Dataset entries

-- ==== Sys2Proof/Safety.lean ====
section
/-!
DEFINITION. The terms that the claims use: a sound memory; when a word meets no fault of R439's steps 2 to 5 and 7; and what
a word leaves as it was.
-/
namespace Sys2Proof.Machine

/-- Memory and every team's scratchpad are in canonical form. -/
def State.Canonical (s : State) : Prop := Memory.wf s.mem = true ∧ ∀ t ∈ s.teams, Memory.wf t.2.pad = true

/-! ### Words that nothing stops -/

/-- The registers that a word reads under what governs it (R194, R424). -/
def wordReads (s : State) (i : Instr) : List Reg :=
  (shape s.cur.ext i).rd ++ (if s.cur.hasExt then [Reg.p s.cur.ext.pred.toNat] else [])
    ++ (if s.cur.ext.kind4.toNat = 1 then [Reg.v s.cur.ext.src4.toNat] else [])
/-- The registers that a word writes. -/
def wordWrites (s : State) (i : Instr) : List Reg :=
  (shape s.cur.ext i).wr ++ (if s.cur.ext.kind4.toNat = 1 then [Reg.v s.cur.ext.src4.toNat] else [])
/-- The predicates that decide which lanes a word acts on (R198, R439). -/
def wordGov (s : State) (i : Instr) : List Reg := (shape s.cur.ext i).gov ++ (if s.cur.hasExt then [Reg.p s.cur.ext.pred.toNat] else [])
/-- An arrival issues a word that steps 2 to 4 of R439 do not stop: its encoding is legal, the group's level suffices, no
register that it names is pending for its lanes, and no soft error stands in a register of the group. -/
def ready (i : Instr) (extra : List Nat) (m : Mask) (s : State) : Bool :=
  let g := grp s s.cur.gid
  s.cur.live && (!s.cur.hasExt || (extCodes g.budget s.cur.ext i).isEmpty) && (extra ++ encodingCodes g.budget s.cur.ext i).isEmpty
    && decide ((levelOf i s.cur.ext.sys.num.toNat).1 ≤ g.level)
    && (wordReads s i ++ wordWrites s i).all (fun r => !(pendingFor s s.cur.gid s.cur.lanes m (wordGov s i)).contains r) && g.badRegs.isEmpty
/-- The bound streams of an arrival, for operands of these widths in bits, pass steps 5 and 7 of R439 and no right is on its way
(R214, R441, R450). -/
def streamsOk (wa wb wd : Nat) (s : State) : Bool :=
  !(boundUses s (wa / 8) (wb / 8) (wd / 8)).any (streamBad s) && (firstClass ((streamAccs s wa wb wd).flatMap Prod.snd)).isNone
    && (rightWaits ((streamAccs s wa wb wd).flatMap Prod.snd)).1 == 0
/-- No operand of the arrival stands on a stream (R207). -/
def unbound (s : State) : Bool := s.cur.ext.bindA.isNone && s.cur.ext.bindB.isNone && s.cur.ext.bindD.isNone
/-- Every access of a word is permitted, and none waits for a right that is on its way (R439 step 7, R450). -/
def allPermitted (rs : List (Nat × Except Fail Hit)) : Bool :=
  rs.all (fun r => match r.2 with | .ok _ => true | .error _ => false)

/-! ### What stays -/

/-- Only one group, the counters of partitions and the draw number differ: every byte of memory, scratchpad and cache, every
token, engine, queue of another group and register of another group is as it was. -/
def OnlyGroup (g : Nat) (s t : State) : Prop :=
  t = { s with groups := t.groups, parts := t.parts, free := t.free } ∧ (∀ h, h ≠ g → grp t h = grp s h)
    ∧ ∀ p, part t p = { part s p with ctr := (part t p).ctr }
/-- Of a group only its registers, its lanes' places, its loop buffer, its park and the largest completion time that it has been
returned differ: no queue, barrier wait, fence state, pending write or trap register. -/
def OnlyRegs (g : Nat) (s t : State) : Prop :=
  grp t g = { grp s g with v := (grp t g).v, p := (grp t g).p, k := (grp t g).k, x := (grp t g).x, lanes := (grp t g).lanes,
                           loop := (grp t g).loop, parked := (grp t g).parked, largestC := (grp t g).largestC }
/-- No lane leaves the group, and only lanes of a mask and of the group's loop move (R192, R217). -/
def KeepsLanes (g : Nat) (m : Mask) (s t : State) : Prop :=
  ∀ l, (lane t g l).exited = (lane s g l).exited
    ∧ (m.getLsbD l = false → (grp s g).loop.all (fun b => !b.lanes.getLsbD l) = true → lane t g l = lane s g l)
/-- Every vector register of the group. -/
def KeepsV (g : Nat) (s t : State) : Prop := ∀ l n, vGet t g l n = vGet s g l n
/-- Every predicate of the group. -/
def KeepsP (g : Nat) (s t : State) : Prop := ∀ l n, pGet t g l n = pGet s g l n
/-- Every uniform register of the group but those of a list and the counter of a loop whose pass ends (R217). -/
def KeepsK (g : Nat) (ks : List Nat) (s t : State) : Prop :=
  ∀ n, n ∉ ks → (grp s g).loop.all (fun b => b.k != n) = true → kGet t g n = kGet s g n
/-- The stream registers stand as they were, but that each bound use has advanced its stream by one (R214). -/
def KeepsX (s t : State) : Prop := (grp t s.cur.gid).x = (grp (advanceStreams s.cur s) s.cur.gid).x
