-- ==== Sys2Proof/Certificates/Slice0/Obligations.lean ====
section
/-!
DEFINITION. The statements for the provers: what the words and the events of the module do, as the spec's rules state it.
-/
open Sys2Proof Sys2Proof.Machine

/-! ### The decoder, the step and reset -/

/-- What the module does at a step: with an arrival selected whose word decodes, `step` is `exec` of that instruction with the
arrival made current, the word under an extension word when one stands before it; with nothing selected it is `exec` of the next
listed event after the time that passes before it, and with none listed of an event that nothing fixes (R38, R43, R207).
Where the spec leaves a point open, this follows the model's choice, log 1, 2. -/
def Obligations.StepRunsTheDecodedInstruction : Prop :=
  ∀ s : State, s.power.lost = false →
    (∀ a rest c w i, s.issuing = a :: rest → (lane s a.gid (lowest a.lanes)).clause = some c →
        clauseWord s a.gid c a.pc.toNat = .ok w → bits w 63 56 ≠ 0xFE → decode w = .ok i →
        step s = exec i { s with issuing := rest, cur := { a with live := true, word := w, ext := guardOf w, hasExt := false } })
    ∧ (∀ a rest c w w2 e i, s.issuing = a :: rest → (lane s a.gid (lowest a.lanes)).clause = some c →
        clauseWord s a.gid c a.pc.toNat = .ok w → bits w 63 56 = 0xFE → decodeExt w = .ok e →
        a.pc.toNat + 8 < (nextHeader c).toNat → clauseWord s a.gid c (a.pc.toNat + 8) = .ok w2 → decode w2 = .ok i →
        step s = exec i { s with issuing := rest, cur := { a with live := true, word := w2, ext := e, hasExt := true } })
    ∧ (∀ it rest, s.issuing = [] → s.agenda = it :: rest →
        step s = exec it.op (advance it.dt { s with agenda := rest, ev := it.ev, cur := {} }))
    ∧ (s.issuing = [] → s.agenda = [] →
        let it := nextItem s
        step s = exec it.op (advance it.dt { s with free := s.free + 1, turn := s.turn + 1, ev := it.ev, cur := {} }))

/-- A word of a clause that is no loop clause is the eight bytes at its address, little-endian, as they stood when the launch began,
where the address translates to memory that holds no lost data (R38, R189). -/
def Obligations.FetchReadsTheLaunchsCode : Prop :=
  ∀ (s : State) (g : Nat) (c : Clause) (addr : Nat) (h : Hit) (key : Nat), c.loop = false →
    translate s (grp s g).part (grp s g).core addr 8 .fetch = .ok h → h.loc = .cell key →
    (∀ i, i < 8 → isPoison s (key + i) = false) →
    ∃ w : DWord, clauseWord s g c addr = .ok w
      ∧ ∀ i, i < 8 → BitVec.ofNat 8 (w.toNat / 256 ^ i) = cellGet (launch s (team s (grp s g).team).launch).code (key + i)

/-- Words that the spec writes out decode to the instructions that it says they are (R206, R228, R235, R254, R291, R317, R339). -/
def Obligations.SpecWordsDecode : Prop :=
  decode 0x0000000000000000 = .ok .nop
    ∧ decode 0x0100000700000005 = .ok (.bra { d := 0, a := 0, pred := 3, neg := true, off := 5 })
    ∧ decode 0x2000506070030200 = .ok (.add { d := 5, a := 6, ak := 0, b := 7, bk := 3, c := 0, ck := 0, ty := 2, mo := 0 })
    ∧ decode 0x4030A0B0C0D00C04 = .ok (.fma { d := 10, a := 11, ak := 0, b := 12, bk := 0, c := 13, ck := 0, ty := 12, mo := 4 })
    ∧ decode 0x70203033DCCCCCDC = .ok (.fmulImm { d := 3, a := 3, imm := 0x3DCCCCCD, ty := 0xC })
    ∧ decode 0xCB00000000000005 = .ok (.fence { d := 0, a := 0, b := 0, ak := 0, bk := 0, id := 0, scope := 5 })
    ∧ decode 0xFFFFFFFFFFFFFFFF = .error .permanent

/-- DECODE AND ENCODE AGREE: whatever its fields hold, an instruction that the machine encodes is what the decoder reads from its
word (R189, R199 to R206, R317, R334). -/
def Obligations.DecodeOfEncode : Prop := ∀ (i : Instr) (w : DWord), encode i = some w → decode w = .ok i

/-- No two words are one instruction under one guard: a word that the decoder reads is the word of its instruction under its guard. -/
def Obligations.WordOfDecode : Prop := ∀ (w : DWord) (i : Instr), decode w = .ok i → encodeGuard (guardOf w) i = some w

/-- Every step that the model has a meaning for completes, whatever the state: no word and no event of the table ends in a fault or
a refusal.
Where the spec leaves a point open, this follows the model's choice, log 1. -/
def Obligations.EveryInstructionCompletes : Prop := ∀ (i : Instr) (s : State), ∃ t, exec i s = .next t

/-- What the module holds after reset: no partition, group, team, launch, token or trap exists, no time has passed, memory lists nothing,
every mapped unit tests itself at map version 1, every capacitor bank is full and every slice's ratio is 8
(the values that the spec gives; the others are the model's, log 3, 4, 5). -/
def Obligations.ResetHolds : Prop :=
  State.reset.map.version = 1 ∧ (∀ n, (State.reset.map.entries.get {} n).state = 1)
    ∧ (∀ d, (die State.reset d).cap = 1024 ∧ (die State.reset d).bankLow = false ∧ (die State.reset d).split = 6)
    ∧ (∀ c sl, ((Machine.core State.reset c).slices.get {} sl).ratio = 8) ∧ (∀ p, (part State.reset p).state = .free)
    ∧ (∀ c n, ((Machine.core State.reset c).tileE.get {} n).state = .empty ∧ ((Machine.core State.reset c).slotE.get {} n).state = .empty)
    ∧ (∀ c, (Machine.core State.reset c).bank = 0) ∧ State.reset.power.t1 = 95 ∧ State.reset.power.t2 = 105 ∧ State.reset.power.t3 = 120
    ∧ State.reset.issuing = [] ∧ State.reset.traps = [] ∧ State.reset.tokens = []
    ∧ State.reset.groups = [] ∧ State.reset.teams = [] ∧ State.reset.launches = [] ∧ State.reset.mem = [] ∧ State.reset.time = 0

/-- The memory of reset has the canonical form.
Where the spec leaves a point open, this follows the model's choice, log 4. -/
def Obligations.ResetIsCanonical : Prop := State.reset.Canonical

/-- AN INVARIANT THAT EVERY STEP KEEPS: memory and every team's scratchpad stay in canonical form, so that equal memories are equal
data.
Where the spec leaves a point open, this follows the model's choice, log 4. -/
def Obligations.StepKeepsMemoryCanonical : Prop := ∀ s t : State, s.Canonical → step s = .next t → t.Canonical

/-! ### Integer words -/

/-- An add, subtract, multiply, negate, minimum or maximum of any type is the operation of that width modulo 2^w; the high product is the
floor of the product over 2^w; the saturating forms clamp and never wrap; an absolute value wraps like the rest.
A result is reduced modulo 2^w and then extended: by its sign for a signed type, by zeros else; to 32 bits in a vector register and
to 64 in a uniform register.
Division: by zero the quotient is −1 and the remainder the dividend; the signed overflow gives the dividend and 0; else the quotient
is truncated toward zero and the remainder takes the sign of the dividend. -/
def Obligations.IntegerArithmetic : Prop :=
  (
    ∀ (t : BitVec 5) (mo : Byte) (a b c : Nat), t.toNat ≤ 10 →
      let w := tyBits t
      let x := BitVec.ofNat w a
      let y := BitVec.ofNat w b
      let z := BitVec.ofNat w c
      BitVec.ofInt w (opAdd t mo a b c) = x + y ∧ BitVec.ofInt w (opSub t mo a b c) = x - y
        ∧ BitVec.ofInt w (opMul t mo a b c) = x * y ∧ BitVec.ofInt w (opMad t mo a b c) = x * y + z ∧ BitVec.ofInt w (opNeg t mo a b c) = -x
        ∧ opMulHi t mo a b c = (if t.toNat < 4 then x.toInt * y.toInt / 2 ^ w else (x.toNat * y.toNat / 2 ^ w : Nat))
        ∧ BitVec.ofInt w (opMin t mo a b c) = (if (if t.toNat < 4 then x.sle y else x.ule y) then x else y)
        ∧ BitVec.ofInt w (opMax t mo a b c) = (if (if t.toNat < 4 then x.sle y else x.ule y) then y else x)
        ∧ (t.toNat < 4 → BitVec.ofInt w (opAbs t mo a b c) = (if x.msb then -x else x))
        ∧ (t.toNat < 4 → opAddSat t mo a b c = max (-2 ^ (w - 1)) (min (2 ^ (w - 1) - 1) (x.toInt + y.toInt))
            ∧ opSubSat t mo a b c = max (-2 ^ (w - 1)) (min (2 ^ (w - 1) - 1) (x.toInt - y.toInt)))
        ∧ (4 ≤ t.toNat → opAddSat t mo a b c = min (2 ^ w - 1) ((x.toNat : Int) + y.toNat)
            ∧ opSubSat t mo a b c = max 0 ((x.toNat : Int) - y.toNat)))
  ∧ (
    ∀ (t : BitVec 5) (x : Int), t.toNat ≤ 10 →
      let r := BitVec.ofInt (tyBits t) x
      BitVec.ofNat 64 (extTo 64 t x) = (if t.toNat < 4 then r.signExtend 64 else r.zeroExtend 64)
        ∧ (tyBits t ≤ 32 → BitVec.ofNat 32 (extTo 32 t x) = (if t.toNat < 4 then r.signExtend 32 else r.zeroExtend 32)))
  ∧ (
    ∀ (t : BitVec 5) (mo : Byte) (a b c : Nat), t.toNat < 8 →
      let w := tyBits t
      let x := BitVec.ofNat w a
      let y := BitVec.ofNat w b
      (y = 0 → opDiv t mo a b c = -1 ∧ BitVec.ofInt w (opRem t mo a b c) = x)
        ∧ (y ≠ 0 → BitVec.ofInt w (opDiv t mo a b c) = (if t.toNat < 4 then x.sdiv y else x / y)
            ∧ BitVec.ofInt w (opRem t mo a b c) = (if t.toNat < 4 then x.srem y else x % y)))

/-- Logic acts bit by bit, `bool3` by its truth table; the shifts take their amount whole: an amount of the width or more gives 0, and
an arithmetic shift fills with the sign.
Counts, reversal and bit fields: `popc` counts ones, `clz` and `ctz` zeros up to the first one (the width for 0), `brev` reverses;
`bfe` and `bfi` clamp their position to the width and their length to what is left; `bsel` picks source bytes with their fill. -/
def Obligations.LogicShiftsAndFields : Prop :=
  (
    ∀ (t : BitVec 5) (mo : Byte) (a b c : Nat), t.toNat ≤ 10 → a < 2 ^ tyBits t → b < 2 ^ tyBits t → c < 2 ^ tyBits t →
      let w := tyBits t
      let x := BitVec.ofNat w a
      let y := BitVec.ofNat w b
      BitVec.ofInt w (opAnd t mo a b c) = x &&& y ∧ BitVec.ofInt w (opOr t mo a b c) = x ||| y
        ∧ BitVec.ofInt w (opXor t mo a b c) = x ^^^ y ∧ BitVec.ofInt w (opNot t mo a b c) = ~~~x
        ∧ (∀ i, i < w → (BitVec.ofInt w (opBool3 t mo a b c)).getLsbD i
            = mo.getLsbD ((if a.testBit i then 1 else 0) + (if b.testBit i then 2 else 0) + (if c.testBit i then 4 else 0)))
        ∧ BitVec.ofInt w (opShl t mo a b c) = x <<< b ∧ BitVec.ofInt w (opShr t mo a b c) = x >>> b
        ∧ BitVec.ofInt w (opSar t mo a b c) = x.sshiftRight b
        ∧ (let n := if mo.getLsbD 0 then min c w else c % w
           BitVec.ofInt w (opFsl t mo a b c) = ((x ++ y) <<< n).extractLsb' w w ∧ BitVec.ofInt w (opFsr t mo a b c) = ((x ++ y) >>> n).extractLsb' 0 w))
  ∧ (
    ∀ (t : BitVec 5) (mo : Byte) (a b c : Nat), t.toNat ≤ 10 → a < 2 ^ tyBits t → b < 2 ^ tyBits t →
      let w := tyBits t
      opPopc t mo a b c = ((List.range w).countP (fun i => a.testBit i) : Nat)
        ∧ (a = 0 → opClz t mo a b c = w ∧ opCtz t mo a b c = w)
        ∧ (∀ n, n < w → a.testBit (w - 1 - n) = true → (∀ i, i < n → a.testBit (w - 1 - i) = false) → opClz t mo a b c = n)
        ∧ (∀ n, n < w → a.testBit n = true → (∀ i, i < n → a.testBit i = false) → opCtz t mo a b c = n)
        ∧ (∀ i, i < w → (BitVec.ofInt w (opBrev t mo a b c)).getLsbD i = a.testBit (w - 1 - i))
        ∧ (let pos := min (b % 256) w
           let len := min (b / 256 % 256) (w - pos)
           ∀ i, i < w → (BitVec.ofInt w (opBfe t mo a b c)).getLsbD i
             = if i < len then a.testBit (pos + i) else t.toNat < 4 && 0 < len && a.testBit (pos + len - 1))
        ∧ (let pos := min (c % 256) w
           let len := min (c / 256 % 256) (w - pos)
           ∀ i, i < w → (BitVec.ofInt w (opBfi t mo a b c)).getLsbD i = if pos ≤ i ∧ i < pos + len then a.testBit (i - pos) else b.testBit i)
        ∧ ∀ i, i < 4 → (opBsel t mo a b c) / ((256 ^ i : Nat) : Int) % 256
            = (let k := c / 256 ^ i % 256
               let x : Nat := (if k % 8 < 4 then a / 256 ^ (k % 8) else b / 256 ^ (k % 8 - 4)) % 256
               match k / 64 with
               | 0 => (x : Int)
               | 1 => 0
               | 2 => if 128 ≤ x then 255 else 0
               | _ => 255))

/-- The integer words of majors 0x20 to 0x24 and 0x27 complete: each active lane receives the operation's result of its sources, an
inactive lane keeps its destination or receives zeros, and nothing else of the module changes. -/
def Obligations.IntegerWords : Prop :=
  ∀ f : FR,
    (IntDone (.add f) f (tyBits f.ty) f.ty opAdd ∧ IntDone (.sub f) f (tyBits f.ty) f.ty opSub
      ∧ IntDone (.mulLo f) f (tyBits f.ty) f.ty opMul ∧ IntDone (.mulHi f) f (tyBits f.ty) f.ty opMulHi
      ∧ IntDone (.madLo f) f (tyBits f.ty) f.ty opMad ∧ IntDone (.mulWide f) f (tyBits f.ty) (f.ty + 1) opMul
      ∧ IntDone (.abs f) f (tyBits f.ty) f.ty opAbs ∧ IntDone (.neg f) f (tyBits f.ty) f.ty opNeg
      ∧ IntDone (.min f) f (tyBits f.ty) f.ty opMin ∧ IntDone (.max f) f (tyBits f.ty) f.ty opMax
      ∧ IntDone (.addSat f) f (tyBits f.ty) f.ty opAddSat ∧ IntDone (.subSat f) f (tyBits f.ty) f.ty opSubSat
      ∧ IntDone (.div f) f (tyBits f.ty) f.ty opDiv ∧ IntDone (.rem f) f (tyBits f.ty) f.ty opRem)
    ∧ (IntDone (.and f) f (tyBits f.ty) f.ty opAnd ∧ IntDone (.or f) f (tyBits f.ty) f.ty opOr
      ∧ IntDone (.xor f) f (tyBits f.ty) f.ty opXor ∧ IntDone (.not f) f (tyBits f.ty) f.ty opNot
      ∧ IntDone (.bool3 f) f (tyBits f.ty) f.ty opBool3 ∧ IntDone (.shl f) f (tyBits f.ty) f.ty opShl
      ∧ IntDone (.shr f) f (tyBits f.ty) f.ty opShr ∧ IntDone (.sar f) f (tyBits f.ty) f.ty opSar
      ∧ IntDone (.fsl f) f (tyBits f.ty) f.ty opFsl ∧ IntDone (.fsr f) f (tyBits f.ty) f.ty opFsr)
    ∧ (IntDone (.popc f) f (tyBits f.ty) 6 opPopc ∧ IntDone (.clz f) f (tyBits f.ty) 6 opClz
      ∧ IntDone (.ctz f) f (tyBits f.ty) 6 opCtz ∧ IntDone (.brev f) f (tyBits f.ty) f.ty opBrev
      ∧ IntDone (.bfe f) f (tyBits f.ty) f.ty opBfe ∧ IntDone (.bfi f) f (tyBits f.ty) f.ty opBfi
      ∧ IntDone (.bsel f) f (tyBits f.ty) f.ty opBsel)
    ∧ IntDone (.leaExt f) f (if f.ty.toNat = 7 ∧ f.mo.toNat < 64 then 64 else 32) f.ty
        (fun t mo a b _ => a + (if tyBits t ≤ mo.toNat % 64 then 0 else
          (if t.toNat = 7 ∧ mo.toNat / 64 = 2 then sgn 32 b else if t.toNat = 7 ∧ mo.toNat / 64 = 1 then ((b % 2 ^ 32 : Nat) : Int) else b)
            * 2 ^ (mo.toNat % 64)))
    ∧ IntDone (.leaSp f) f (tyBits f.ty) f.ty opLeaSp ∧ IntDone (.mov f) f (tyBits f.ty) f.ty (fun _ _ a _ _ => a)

→ Problem: Look through the entries and copy every line in which the string "opAnd" appears.

→ Response for this exercise:
      BitVec.ofInt w (opAnd t mo a b c) = x &&& y ∧ BitVec.ofInt w (opOr t mo a b c) = x ||| y
    ∧ (IntDone (.and f) f (tyBits f.ty) f.ty opAnd ∧ IntDone (.or f) f (tyBits f.ty) f.ty opOr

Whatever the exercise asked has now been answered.